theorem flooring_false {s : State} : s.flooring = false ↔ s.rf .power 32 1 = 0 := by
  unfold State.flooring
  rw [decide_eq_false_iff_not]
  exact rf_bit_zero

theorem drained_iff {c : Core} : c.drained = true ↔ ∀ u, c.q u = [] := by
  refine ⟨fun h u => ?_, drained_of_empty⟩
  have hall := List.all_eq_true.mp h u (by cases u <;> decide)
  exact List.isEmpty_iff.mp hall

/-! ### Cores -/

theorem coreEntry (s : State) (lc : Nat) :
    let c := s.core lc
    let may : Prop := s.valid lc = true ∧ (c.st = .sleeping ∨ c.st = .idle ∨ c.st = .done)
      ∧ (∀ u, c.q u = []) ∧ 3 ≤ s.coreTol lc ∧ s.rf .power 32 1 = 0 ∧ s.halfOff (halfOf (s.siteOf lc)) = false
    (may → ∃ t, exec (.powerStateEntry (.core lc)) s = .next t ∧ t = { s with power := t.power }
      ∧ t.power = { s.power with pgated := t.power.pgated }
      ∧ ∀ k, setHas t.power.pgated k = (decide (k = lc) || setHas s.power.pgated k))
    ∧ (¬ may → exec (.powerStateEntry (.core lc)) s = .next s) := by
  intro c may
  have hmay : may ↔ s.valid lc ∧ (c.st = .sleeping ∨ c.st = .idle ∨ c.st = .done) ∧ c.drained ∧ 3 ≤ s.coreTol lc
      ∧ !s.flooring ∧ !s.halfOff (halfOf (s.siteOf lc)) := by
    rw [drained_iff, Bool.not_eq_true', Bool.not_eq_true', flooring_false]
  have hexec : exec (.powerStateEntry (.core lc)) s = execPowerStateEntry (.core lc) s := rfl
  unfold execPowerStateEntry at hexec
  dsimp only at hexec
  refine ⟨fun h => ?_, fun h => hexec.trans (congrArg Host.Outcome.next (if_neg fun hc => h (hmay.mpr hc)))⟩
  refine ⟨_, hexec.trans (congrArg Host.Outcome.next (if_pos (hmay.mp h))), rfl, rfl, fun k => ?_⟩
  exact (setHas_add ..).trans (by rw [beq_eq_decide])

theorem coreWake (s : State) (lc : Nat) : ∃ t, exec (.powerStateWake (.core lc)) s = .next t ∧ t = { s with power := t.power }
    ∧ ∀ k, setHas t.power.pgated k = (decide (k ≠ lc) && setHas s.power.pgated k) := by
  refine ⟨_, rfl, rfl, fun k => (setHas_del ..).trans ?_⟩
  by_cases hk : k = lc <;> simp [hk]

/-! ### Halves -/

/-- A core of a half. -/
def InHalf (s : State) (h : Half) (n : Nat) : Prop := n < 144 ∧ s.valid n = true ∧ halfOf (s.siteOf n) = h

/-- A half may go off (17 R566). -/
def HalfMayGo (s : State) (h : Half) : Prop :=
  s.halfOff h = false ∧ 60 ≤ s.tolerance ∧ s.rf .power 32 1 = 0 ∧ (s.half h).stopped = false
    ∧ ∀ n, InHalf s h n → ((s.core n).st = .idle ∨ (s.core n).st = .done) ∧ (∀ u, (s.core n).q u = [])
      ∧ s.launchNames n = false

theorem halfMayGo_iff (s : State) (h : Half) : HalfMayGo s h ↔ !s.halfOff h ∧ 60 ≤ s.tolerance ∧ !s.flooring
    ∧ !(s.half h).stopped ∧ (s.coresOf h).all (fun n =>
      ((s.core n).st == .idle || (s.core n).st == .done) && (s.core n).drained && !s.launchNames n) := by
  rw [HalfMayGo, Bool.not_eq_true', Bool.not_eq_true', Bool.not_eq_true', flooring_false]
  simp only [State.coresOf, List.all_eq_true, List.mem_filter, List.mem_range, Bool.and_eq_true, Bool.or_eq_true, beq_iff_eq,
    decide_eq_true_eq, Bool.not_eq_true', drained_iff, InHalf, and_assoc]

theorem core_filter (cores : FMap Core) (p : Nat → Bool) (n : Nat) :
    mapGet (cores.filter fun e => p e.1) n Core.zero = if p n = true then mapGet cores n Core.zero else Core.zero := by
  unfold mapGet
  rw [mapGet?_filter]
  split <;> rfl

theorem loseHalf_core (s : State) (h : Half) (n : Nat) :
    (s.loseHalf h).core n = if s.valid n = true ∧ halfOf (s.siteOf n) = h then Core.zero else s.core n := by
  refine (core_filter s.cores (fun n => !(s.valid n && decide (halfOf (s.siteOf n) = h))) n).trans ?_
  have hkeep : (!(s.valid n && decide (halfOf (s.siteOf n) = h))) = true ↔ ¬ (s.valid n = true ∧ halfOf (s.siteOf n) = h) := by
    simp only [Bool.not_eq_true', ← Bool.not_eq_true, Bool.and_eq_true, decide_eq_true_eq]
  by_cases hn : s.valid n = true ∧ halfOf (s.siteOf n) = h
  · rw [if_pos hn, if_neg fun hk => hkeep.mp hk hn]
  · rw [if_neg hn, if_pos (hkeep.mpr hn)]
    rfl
* * * *
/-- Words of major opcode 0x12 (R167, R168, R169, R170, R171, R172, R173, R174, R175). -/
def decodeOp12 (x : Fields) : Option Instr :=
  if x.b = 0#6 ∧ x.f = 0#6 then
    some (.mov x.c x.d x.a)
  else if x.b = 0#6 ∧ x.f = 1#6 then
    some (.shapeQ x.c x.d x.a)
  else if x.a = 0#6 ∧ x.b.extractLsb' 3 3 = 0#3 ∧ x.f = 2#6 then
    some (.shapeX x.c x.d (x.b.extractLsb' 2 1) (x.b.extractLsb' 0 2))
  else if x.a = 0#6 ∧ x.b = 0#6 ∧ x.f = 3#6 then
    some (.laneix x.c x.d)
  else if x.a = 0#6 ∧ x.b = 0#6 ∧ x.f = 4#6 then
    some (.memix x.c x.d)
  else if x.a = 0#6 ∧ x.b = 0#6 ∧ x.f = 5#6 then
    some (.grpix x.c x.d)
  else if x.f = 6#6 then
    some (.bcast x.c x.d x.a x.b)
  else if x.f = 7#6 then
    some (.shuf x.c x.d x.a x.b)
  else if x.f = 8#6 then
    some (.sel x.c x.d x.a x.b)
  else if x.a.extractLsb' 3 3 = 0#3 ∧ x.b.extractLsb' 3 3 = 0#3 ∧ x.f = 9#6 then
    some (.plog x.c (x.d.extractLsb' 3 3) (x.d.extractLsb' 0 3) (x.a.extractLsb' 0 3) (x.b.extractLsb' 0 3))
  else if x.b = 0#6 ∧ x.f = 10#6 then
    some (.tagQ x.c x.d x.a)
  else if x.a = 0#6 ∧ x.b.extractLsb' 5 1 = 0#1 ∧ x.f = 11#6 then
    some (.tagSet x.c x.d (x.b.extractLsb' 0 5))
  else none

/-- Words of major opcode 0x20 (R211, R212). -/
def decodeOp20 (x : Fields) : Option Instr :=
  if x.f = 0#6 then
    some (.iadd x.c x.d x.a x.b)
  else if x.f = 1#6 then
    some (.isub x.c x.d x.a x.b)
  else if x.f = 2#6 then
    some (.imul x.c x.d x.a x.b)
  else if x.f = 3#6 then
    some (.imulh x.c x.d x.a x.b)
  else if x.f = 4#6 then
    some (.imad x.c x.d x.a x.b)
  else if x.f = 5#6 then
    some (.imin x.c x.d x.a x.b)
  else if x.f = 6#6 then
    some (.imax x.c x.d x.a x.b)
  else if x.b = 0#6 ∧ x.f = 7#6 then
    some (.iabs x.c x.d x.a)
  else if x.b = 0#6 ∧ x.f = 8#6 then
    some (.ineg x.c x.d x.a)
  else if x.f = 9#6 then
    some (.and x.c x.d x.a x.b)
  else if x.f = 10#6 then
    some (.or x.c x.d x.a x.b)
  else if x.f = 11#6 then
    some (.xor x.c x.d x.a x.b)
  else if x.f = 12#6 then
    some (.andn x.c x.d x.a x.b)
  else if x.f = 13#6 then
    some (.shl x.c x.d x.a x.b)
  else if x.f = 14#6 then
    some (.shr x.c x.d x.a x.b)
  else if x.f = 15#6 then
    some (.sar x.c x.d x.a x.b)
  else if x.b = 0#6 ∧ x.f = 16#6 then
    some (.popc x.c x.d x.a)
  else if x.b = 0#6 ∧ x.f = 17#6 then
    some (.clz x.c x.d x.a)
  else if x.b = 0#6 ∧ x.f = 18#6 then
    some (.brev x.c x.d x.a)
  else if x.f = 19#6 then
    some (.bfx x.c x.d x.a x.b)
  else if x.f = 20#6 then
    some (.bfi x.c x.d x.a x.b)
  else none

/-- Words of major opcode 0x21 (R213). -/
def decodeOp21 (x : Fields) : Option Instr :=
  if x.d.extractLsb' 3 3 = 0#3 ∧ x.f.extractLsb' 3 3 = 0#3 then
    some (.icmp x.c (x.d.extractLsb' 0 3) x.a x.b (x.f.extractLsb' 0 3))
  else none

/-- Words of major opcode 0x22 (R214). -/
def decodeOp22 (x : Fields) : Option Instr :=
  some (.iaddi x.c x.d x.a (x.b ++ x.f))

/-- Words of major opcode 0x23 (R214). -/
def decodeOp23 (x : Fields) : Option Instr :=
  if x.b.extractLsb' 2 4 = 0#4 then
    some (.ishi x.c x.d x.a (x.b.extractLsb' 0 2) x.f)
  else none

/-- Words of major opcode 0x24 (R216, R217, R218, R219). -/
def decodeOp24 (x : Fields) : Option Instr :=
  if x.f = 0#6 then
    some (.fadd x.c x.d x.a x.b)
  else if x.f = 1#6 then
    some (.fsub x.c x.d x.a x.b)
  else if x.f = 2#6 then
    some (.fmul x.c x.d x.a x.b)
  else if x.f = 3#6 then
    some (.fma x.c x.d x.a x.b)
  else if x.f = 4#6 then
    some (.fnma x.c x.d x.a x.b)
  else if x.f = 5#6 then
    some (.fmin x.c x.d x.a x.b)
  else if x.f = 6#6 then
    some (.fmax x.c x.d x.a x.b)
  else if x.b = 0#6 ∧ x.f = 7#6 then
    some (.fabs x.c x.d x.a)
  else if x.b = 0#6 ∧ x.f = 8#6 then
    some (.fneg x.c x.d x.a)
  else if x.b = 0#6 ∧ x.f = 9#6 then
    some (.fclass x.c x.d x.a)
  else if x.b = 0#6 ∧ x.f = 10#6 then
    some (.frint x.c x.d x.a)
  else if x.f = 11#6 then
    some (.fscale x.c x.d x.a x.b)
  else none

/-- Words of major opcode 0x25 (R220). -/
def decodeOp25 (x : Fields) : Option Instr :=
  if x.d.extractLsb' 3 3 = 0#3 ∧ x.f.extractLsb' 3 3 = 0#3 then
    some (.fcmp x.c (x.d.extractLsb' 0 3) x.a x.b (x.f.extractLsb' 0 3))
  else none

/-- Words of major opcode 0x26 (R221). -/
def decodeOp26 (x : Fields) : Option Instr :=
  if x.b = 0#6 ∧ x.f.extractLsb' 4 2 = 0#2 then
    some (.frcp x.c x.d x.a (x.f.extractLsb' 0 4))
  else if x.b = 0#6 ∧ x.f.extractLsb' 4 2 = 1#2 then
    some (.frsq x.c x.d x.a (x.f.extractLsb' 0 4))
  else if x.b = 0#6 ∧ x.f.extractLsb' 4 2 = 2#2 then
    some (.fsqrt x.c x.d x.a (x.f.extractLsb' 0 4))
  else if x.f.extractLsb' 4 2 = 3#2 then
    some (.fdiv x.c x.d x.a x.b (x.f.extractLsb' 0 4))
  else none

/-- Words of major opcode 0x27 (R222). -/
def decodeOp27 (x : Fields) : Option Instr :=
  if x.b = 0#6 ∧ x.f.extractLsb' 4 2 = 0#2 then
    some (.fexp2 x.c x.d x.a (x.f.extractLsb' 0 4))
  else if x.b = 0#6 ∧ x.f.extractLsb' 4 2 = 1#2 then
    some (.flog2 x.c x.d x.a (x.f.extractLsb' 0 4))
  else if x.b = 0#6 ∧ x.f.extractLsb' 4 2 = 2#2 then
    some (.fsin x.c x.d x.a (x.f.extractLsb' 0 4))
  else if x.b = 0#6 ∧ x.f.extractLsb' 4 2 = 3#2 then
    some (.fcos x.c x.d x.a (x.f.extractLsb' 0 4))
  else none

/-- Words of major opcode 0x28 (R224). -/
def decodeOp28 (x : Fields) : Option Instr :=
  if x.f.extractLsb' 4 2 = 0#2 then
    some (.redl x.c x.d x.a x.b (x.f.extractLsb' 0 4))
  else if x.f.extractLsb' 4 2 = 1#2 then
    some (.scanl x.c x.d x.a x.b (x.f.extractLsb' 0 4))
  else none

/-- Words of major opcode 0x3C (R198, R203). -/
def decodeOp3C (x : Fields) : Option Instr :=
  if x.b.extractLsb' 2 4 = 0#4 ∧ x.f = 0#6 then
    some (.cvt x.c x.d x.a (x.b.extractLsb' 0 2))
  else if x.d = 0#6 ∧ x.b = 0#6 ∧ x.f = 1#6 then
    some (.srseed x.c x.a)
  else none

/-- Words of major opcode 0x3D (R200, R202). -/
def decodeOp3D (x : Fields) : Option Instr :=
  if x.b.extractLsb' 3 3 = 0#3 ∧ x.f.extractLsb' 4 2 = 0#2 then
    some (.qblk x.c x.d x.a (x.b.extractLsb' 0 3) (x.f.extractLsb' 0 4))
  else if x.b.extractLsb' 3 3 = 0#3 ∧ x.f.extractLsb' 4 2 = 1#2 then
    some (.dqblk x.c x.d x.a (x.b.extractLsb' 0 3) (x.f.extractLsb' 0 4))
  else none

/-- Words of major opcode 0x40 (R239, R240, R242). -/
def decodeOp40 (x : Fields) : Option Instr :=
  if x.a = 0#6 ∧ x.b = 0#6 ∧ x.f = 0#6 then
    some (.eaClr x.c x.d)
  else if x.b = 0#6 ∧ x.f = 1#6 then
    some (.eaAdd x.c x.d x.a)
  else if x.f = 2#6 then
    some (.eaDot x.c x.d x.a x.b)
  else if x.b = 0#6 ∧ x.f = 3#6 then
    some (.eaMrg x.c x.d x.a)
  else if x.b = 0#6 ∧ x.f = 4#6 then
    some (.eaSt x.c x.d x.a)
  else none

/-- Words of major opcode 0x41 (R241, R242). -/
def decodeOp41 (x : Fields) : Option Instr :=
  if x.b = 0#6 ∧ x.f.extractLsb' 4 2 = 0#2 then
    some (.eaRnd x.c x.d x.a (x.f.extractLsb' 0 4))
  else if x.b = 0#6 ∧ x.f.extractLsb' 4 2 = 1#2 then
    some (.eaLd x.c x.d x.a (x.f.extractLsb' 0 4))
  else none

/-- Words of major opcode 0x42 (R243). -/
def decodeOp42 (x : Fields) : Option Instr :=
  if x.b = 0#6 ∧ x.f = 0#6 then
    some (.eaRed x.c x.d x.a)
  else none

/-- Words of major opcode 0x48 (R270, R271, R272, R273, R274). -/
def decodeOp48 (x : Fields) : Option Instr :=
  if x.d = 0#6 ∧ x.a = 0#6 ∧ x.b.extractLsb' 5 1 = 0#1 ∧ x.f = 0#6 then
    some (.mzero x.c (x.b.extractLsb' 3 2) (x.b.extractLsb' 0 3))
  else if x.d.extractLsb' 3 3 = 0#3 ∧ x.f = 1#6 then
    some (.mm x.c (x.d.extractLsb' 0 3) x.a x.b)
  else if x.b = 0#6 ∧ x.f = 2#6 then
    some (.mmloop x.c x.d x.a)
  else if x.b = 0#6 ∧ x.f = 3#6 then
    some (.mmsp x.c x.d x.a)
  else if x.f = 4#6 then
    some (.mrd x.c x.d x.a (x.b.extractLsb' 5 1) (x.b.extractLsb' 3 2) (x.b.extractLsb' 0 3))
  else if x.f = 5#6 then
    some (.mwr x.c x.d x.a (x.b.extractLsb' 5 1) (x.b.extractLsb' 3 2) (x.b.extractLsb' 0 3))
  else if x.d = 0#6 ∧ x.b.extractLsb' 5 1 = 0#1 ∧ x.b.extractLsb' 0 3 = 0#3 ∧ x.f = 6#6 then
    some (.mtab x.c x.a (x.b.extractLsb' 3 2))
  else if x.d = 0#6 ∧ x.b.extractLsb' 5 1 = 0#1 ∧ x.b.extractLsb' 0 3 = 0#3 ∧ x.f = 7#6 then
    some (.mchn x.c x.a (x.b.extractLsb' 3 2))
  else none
* * * *
PROBLEM DETAILS: The lines above from the one with "32 1 = 0 := by" through the one with "(may → ∃ t, exec" are to be duplicated exactly, ends included, with nothing added.

ANSWER TO THIS EXERCISE:
theorem flooring_false {s : State} : s.flooring = false ↔ s.rf .power 32 1 = 0 := by
  unfold State.flooring
  rw [decide_eq_false_iff_not]
  exact rf_bit_zero

theorem drained_iff {c : Core} : c.drained = true ↔ ∀ u, c.q u = [] := by
  refine ⟨fun h u => ?_, drained_of_empty⟩
  have hall := List.all_eq_true.mp h u (by cases u <;> decide)
  exact List.isEmpty_iff.mp hall

/-! ### Cores -/

theorem coreEntry (s : State) (lc : Nat) :
    let c := s.core lc
    let may : Prop := s.valid lc = true ∧ (c.st = .sleeping ∨ c.st = .idle ∨ c.st = .done)
      ∧ (∀ u, c.q u = []) ∧ 3 ≤ s.coreTol lc ∧ s.rf .power 32 1 = 0 ∧ s.halfOff (halfOf (s.siteOf lc)) = false
    (may → ∃ t, exec (.powerStateEntry (.core lc)) s = .next t ∧ t = { s with power := t.power }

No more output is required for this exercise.